Despite a couple of safety issues both Cush and I were blown away by Medellin. It’s a beautiful city, with a wonderful atmosphere and even better people. In fact it’s one of the few places we’ve visited that make you think ‘I could live here’. We were a bit disappointed when time constraints meant we needed to push on but we’re looking forward to hitting the Colombia’s much famed coffee region.
Nights stayed in Medellin – 5
Stay at – Casa Kiwi or the Black Sheep (assuming increased security)
It’ll cost you – We visited an upmarket shopping mall where prices matched anything you would find in NZ or Australia and if you’re in an upmarket things are pretty expensive. As always though there’s plenty of value and we only paid $40 for a 20 min paragliding session
Quote of the week – “Even I am getting over all this fried chicken” – When these words pass my lips you know the fried food is getting out of hand
Quote of the week 2 – “There are 2
things in this world you can never trust, the love of a prostitute and a Colombian Policeman. Of course this saying isn’t always true because sometimes prostitutes do fall in love.” – A Colombian saying that gives some insight into how they feel about their police force
How much coke – It’s reported at his peak Pablo was spending US$25,000 a month on rubber bands to wrap up his money. They estimate at this time his Cartel was supplying 80% of the United States cocaine. That’s a lot of blow.

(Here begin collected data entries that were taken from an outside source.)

-- ==== Sys2Proof/Machine/Snapshot.lean ====
section
/-! DEFINITION. The summary snapshot (R62, R63), and the device and firmware commands (R342 to R345, R51). -/

namespace Sys2Proof.Machine

open Sys2Proof

/-! ### The snapshot (R62 to R64) -/

/-- One head's part of the snapshot. -/
def snapHead (s : State) (h : Nat) : SnapHead :=
  let r := s.headRt h
  { state := r.state.code, hpd := r.hpd, fenced := s.isFenced h, ribbon := decide ((s.lay.head h).ribbon ≠ 0), lanes := r.lanes }

/-- A channel as SUM_TXN and the seal owner name it: the ring number, or 0xFFFF for the UART. -/
def chanCode : Channel → Nat
  | .ring n => n
  | .uart => 0xFFFF

/-- One open transaction's part of the snapshot. -/
def snapTxn (t : Txn) : SnapTxn :=
  { id := t.id, staged := t.staged.length, channel := chanCode t.channel, lastFrame := t.lastFrame }

/-- One domain's part: the offset is that of the other domain to it, the age in µs (R63). -/
def snapTd (s : State) (d : Nat) : SnapTd :=
  let x := s.time.domain d
  { status := x.state.code, active := decide (s.time.active = d), gm := x.gm,
    offset := if d = 0 then s.time.offset else ((s.time.td0.units : Int) - s.time.td1.units) / nsUnit,
    syncAgeUs := match x.lastSync with
      | none => Config.noSyncAge d
      | some t => (s.time.upTicks - t) / 500 }

/-- The latest commit accepted but not yet applied, and its frame (R63). Internal versions hold no transaction. -/
def lastScheduled (vs : List Version) : Nat × Nat :=
  vs.foldl (fun a v => match v.txns.getLast? with | none => a | some t => (t, v.frame)) (0, 0)

/-- Whether the Braid runs single-strand (R163 to R168): a strand that does not compose beside the holder. -/
def Braid.single (b : Braid) : Bool :=
  let out := fun x => match x with
    | StrandState.comparing => false
    | .probation _ => false
    | _ => true
  out b.strandA || out b.strandB

/-- The fields whose change raises the generation (R62). -/
def State.snapCore (s : State) : SnapCore :=
  { devState := s.dev.code
    boundVoidAny := !s.stop.bound.void.isEmpty
    singleStrand := s.braid.single
    reserveOn := decide (s.lay.dev.memReserve = 1)
    fieldLocked := s.fuses.fieldLocked
    bootId := s.bk.bootId
    startCount := s.bk.startCount
    committedTxn := s.splice.committedTxn
    committedFrame := s.splice.committedFrame
    scheduledTxn := (lastScheduled s.splice.versions).1
    scheduledFrame := (lastScheduled s.splice.versions).2
    heads := (List.range 32).map (snapHead s)
    txns := s.txns.open_.map snapTxn
    fenced := s.flt.fenced
    boundCond := condMask s.stop.bound.failing
    boundVoid := s.stop.bound.void
    tds := [snapTd s 0, snapTd s 1]
    firstErr := (List.range 3).map (fun c => s.flt.first.get {} c) }

/-- A snapshot's fields that do not count as changes, and the generation `g` (R62, R63). -/
def State.snapshot (s : State) (g frame line : Nat) : Snapshot :=
  { generation := g
    wallFrame := frame
    wallLine := line
    core := s.snapCore
    headCounts := (List.range 32).map (fun h => (s.counter 0x05 h 2, s.counter 0x05 h 1, s.counter 0x03 h 5))
    faultCounts := s.flt.srcs.map (fun e => (e.1, e.2.count))
    evtSeqs := (s.log.recs.take 64).map (fun e => e.seq) }

/-- Install a snapshot and write it to the mirror (R64). -/
def State.putSnapshot (x : Snapshot) (s : State) : State :=
  { s with snap := x, generation := x.generation, mirror := { s.mirror with snapCount := s.mirror.snapCount + 2, snap := x } }

/-- The snapshot of wall line 0: the generation rises by one when a field has changed (R62). -/
def State.wallSnapshot (s : State) : State :=
  s.putSnapshot (s.snapshot (if s.snapCore = s.snap.core then s.generation else s.generation + 1) s.raster.frame 0)

/-- The snapshot that SUMMARY takes where no raster runs: zero wall fields, a new generation (R62). -/
def State.commandSnapshot (s : State) : State := s.putSnapshot (s.snapshot (s.generation + 1) 0 0)

/-! ### Commands -/

/-- IDENTIFY (R338, R342). -/
def specIdentify : CmdSpec := { opcode := 0x0001, legal := 0x7E, exempt := true }

/-- The ordering code as sixteen ASCII bytes: OW96-IF-B1 for a field-locked part, OW96-IO-B1 for an open one (R22, R342). -/
def orderCode (locked : Bool) : List Int := [79, 87, 57, 54, 45, 73, if locked then 70 else 79, 45, 66, 49, 0, 0, 0, 0, 0, 0]

/-- IDENTIFY (R342). -/
def cmdIdentify (c : CmdHdr) (s : State) : State :=
  s.serve specIdentify c none (fun s => s.ok specIdentify c
    (.words (([0x5796, 0xB1, if s.fuses.fieldLocked then 1 else 0, 1, s.boot.fwVersion, s.boot.fwSlot, s.bk.strapChoice,
              s.fuses.dieId, s.bk.bootId] : List Int) ++ orderCode s.fuses.fieldLocked)) 64)

/-- SUMMARY (R338). -/
def specSummary : CmdSpec := { opcode := 0x0002, legal := 0x7E, exempt := true }

/-- SUMMARY (R62, R63): the latest snapshot, or one taken now where the raster does not run. -/
def cmdSummary (c : CmdHdr) (s : State) : State :=
  s.serve specSummary c none (fun s =>
    let s := if s.raster.started then s else s.commandSnapshot
    s.ok specSummary c (.summary s.snap) 2560)

/-- READ_LOG (R338). -/
def specReadLog : CmdSpec := { opcode := 0x0003, legal := 0x7E, len := 12, exempt := true }

/-- Records of `size` bytes after `fixed` bytes of reply data that fit the transport and the completion ring (R341). -/
def State.fits (s : State) (ch : Channel) (fixed size : Nat) : Nat :=
  match ch with
  | .uart => (4080 - 24 - fixed) / size
  | .ring n => (min 65532 ((s.ring n).cplSlots * 64 - 16) - 24 - fixed) / size

/-- READ_LOG (R343). -/
def cmdReadLog (c : CmdHdr) (logFrom max : Nat) (s : State) : State :=
  s.serve specReadLog c (firstBad [(8, inRange 1 2046 max)]) (fun s =>
    let recs := (s.log.recs.reverse.filter (fun e => decide (logFrom ≤ e.seq))).take (min max (s.fits c.ch 16 32))
    s.ok specReadLog c (.events ((recs.head?.map (fun e => e.seq)).getD s.log.next) recs.length recs) (16 + 32 * recs.length))

/-- RESET (R338). -/
def specReset : CmdSpec := { opcode := 0x0004, legal := 0x7E, exempt := true }

/-- The chip reset that RESET asks for follows its written reply (R51): where the completion ring cannot take the reply, the reset
waits for it. -/
def State.resetAfterReply (ch : Channel) (s : State) : State :=
  match ch with
  | .uart => s.chipReset .command
  | .ring n => if (s.ring n).held.isEmpty then s.chipReset .command else { s with bg := { s.bg with resetDue := some n } }

/-- A reset that waits for its reply on ring `n` follows once the ring holds no reply (R51). -/
def State.resetIfDue (n : Nat) (s : State) : State :=
  if s.bg.resetDue = some n && (s.ring n).held.isEmpty then s.chipReset .command else s

/-- RESET: the reply, then the chip reset (R51). -/
def cmdReset (c : CmdHdr) (s : State) : State :=
  s.serve specReset c none (fun s => (s.ok specReset c .empty 0).resetAfterReply c.ch)

/-- CLEAR_START_COUNT (R338). -/
def specClearStartCount : CmdSpec := { opcode := 0x0005, legal := 0x04 }

/-- The start record that is written next (R427, R438, R443). -/
def Flash.nextStart (f : Flash) (count reserved : Nat) : StartRec :=
  { seq := ((f.startRec.map (fun r => r.seq)).getD 0) + 1, count := count, txnReserved := reserved }

/-- Write the older copy of the start record, where flash is fitted (R427, R438, R443). -/
def State.writeStart (count reserved : Nat) (s : State) : State :=
  let r := s.flash.nextStart count reserved
  if s.flash.fitted then
    { s with flash := { s.flash with startRec := some r }, out := { s.out with flash := (startRecAt r.seq, startRecBytes r) :: s.out.flash } }
  else s

/-- START_COUNT and the start record become `n`; a record is written only where flash is fitted (R427, R438). -/
def State.setStartCount (n : Nat) (s : State) : State :=
  ({ s with bk := { s.bk with startCount := n } }).writeStart n ((s.flash.startRec.map (fun (r : StartRec) => r.txnReserved)).getD 0)

/-- CLEAR_START_COUNT (R344, R428). -/
def cmdClearStartCount (c : CmdHdr) (s : State) : State :=
  s.serve specClearStartCount c none (fun s => (s.setStartCount 0).ok specClearStartCount c .empty 0)

/-! ### Firmware load (R345, R429) -/

/-- FW_BEGIN (R338). -/
def specFwBegin : CmdSpec := { opcode := 0x0006, legal := 0x0C, len := 8 }

/-- The slot a load targets: the staging area in RECOVERY under a host or UART boot source, otherwise the flash image
that does not run (R345, R429). -/
def bootSource (strap : Nat) : BootSource :=
  if strap < 4 || 12 ≤ strap then .xspi else if strap < 8 then .pcie else .uart

/-- The target of FW_BEGIN. -/
def State.fwTarget (s : State) : Nat :=
  if s.dev = .recovery && bootSource s.bk.strapChoice ≠ .xspi && !s.bk.strapAmbig then 2
  else if s.boot.fwSlot = 0 && s.boot.cleatUp then 1 else if s.boot.fwSlot = 1 then 0
  else if s.flash.slotA.valid && s.flash.slotB.seq ≤ s.flash.slotA.seq then 1 else 0

/-- Write a slot's header. -/
def Flash.setSlot (f : Flash) (slot : Nat) (x : ImageSlot) : Flash :=
  if slot = 0 then { f with slotA := x } else if slot = 1 then { f with slotB := x } else { f with staged := x }

/-- A slot's header. -/
def Flash.slot (f : Flash) (slot : Nat) : ImageSlot := if slot = 0 then f.slotA else if slot = 1 then f.slotB else f.staged

/-- Mark a slot invalid; the staging area's mark is STAGE_VALID. -/
def State.voidSlot (slot : Nat) (s : State) : State :=
  { s with
    flash := s.flash.setSlot slot { s.flash.slot slot with valid := false }
    bk := if slot = 2 then { s.bk with stageValid := false } else s.bk }

/-- FW_BEGIN (R345): the slot is being written from here on and holds no valid image. -/
def cmdFwBegin (c : CmdHdr) (size : Nat) (s : State) : State :=
  s.serve specFwBegin c (firstBad [(0, decide (size % 4 = 0) && decide (size ≤ 8388608))]) (fun s =>
    if s.fw.open_ then s.refuse specFwBegin c .eBusy 0
    else
      let t := s.fwTarget
      ({ (s.voidSlot t) with fw := { open_ := true, slot := t, size := size, idleFrom := s.time.upTicks } }).ok
        specFwBegin c (.words [t]) 4)

/-- FW_DATA with `n` data bytes (R338). -/
def specFwData (n : Nat) : CmdSpec := { opcode := 0x0007, legal := 0x0C, len := 4 + n }

/-- FW_DATA (R345, R340): the write goes on in the background and FW_DATA_DONE replies. -/
def cmdFwData (c : CmdHdr) (offset : Nat) (data : List Byte) (s : State) : State :=
  s.serve (specFwData data.length) c none (fun s =>
    if !s.fw.open_ then s.refuse (specFwData data.length) c .eNotFound 0
    else
      let s := { s with fw := { s.fw with idleFrom := s.time.upTicks } }
      if offset ≠ s.fw.received || s.fw.size < s.fw.received + data.length then s.refuse (specFwData data.length) c .eParam 0
      else { s with
        fw := { s.fw with received := s.fw.received + data.length, data := s.fw.data ++ data }
        bg := { s.bg with fwData := s.bg.fwData ++ [c] } })

/-- FW_END (R338). -/
def specFwEnd : CmdSpec := { opcode := 0x0008, legal := 0x0C }

/-- FW_END (R345): `verifies` is the outcome of the CRC and signature checks over the received bytes. -/
def cmdFwEnd (c : CmdHdr) (verifies : Bool) (imgSeq version : Nat) (s : State) : State :=
  s.serve specFwEnd c none (fun s =>
    if !s.fw.open_ then s.refuse specFwEnd c .eNotFound 0
    else
      let slot := s.fw.slot
      if s.fw.received = s.fw.size && verifies then
        ({ s with
            fw := {}
            flash := s.flash.setSlot slot { valid := true, seq := imgSeq, version := version }
            bk := if slot = 2 then { s.bk with stageValid := true } else s.bk }).ok specFwEnd c (.words [slot, imgSeq]) 4
      else ({ (s.voidSlot slot) with fw := {} }).refuse specFwEnd c .eAuth 0)

/-- FW_LOAD_TIMEOUT (R345). -/
def State.fwTimeout (s : State) : State :=
  if s.fw.open_ then { (s.voidSlot s.fw.slot) with fw := {} } else s

/-! ### Memory map and palette (R183, R292, R346, R347) -/

/-- MEM_CONFIG (R338). -/
def specMemConfig : CmdSpec := { opcode := 0x0010, legal := 0x08, len := 4 }

/-- Whether a set defines a source or enables a head (R292). Sources 984 to 1023 are fixed (R86) and do not count. -/
def definesAny (l : Layout) : Bool :=
  l.sources.any (fun e => decide (e.1 < 984) && decide (e.2.kind ≠ 0)) || !l.enabledHeads.isEmpty

/-- Whether the set in force or any scheduled set defines a source or enables a head. -/
def State.definesNow (s : State) : Bool :=
  definesAny s.lay || (s.splice.versions.map (fun v => v.frame)).any (fun f => definesAny (s.layoutAhead f))

/-- MEM_CONFIG (R292, R346): the zero-fill runs in the background. -/
def cmdMemConfig (c : CmdHdr) (grain hash checkInit : Nat) (s : State) : State :=
  s.serve specMemConfig c
    (firstBad [(0, inRange 0 8 grain), (1, inRange 0 1 hash), (2, inRange 0 1 checkInit && (decide (checkInit = 1) || !s.fuses.fieldLocked))])
    (fun s =>
      if s.definesNow then s.refuse specMemConfig c .eState 0
      else { s with bg := { s.bg with memConfig := some (c, grain, hash, checkInit) } })

/-- PALETTE_PROGRAM (R338). -/
def specPalette : CmdSpec := { opcode := 0x0011, legal := 0x08, len := 44 }

/-- The largest component of a colour word. -/
def largest (w : Nat) : Nat := max (w / 1048576 % 1024) (max (w / 1024 % 1024) (w % 1024))

/-- The palette rules of R183, with the offset of the first entry that breaks one: a bright colour where one is asked,
and no two of entries 0, 1, 3, 4 and 5 alike. -/
def paletteBad (ws : List Nat) : Option Nat := firstBad
  (eachField 0 4 colourOk ws ++
   [0, 1, 3, 4, 5, 6, 8].map (fun i => (4 * i, decide (256 ≤ largest (ws.getD i 0)))) ++
   [(0, 1), (0, 3), (0, 4), (0, 5), (1, 3), (1, 4), (1, 5), (3, 4), (3, 5), (4, 5)].map
     (fun p => (4 * p.2, decide (ws.getD p.1 0 ≠ ws.getD p.2 0))) ++
   [(40, decide (ws.getD 10 0 = 0))])

/-- PALETTE_PROGRAM (R183, R347): the fuses blow in the background. -/
def cmdPaletteProgram (c : CmdHdr) (words : List Nat) (s : State) : State :=
  s.serve specPalette c (paletteBad words) (fun s =>
    if s.fuses.paletteProgrammed then s.refuse specPalette c .eLocked 0
    else if !s.pins.vddFuse || s.bg.palette.isSome then s.refuse specPalette c .eBusy 0
    else { s with bg := { s.bg with palette := some (c, words) } })

/-! ### The rows -/

/-- IDENTIFY. -/
def execIdentify (dt : Nat) (c : CmdHdr) (s : State) : Host.Outcome State Fault Refusal := .next (cmdIdentify c (s.advance dt))

/-- SUMMARY. -/
def execSummary (dt : Nat) (c : CmdHdr) (s : State) : Host.Outcome State Fault Refusal := .next (cmdSummary c (s.advance dt))

/-- READ_LOG. -/
def execReadLog (dt : Nat) (c : CmdHdr) (logFrom max : Nat) (s : State) : Host.Outcome State Fault Refusal :=
  .next (cmdReadLog c logFrom max (s.advance dt))

/-- RESET. -/
def execReset (dt : Nat) (c : CmdHdr) (s : State) : Host.Outcome State Fault Refusal := .next (cmdReset c (s.advance dt))

/-- CLEAR_START_COUNT. -/
def execClearStartCount (dt : Nat) (c : CmdHdr) (s : State) : Host.Outcome State Fault Refusal :=
  .next (cmdClearStartCount c (s.advance dt))

/-- FW_BEGIN. -/
def execFwBegin (dt : Nat) (c : CmdHdr) (size : Nat) (s : State) : Host.Outcome State Fault Refusal :=
  .next (cmdFwBegin c size (s.advance dt))

/-- FW_DATA. -/
def execFwData (dt : Nat) (c : CmdHdr) (offset : Nat) (data : List Byte) (s : State) : Host.Outcome State Fault Refusal :=
  .next (cmdFwData c offset data (s.advance dt))

/-- FW_END. -/
def execFwEnd (dt : Nat) (c : CmdHdr) (verifies : Bool) (imgSeq version : Nat) (s : State) : Host.Outcome State Fault Refusal :=
  .next (cmdFwEnd c verifies imgSeq version (s.advance dt))

/-- FW_LOAD_TIMEOUT. -/
def execFwLoadTimeout (dt : Nat) (s : State) : Host.Outcome State Fault Refusal := .next (s.advance dt).fwTimeout

/-- MEM_CONFIG. -/
def execMemConfig (dt : Nat) (c : CmdHdr) (grain hash checkInit : Nat) (s : State) : Host.Outcome State Fault Refusal :=
  .next (cmdMemConfig c grain hash checkInit (s.advance dt))

/-- PALETTE_PROGRAM. -/
def execPaletteProgram (dt : Nat) (c : CmdHdr) (words : List Nat) (s : State) : Host.Outcome State Fault Refusal :=
  .next (cmdPaletteProgram c words (s.advance dt))

end Sys2Proof.Machine
end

How much money – A kilo of coke cost them US$3,000 to produce and they sold it in the states for UD$150,000. They were transporting over a tonne in one go. You do the math
How corrupt are the Colombian police – 6 months ago they seized 2 tonnes of cocaine from a local trafficker. While on lock down inside the police station, the coke ‘mysteriously’ disappeared and turned into 2 tonnes of flour
Safety – While we’ve had a couple of close calls, it’s quickly becoming apparent the the most likely cause of injury or death in this country will come at the hands of a bus driver. They are absolutely insane
Boobs – OK, it needs to be said. For whatever reason in Colombia plastic surgery appears to be very much in fashion. The result, beautiful big chested Colombian women everywhere. See pic of my new love Laura for more details. Cush had better be on her game.
If you’re interested – in what is a truly fascinating story of Pablo Escobar, Colombia and America’s war on drugs I’d highly recommend reading the book Killing Pablo.